== Segment start ==
theorem servoDoStep_kept {s₀ : State} (s : State) (a : Int) (hk : Kept s₀ s) :
    Kept s₀ (State.servoDoStep s a) := by
  unfold State.servoDoStep
  with_reducible repeat' first | assumption | (intro _) | apply rput_kept | apply spnRefuse_kept | apply stepBy_kept | apply apFollow_kept | apply kept_ite

theorem servoRanged_kept {s₀ : State} (s : State) (theta : Int) (hk : Kept s₀ s) :
    Kept s₀ (State.servoRanged s theta) := by
  unfold State.servoRanged
  with_reducible repeat' first | assumption | (intro _) | apply servoEnter_kept | apply servoRecord_kept | apply modEl_kept | apply evt_kept | apply kept_ite

theorem servoTrack_kept {s₀ : State} (s : State) (p : Fin 4) (num : Int) (hk : Kept s₀ s) :
    Kept s₀ (State.servoTrack s p num) := by
  unfold State.servoTrack
  with_reducible repeat' first | assumption | (intro _) | apply servoRanged_kept | apply servoDoStep_kept | apply rsat_kept | apply servoTo_kept | apply servoRecord_kept | apply modEl_kept | apply servoSteer_kept | apply kept_ite

theorem servoAcq_kept {s₀ : State} (s : State) (t1 t2 : Nat) (hk : Kept s₀ s) :
    Kept s₀ (State.servoAcq s t1 t2) := by
  unfold State.servoAcq
  with_reducible repeat' first | assumption | (intro _) | apply modEl_kept | apply setReg_kept | apply servoFree_kept | apply kept_ite | dsimp only | split

theorem servoOffset_kept {s₀ : State} (s : State) (p : Fin 4) (t21 : Int) (step : Bool) (hk : Kept s₀ s) :
    Kept s₀ (State.servoOffset s p t21 step) := by
  unfold State.servoOffset
  with_reducible repeat' first | assumption | (intro _) | apply step_kept | apply setReg_kept | apply modEl_kept | apply kept_ite

theorem servoBeacon_kept {s₀ : State} (s : State) (p : Fin 4) (t1 t2 : Nat) (step qual : Bool) (hk : Kept s₀ s) :
    Kept s₀ (State.servoBeacon s p t1 t2 step qual) := by
  unfold State.servoBeacon
  with_reducible repeat' first | assumption | (intro _) | apply servoOffset_kept | apply step_kept | apply modEl_kept | apply servoTo_kept | apply servoAcq_kept | apply servoFree_kept | apply servoTrack_kept | apply kept_ite

theorem elLink_kept {s₀ : State} (s : State) (p old new cause : Nat) (hk : Kept s₀ s) :
    Kept s₀ (State.elLink s p old new cause) := by
  unfold State.elLink
  with_reducible repeat' first | assumption | (intro _) | apply evt_kept | apply emit_kept

theorem elLinkFree_kept {s₀ : State} (s : State) (p old new : Nat) (hk : Kept s₀ s) :
    Kept s₀ (State.elLinkFree s p old new) := by
  unfold State.elLinkFree
  with_reducible repeat' first | assumption | (intro _) | apply drawn_kept | apply elLink_kept

theorem elTopo_kept {s₀ : State} (s : State) (kind node : Nat) (hk : Kept s₀ s) :
    Kept s₀ (State.elTopo s kind node) := by
  unfold State.elTopo
  with_reducible repeat' first | assumption | (intro _) | apply evt_kept | apply emit_kept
== Segment end ==
## Goal of the exercise
Write out the material above exactly, please, from its first line up to and including the line where "unfold State.servoDoStep" appears, and stop there.

## Solution for this task
theorem servoDoStep_kept {s₀ : State} (s : State) (a : Int) (hk : Kept s₀ s) :
    Kept s₀ (State.servoDoStep s a) := by
  unfold State.servoDoStep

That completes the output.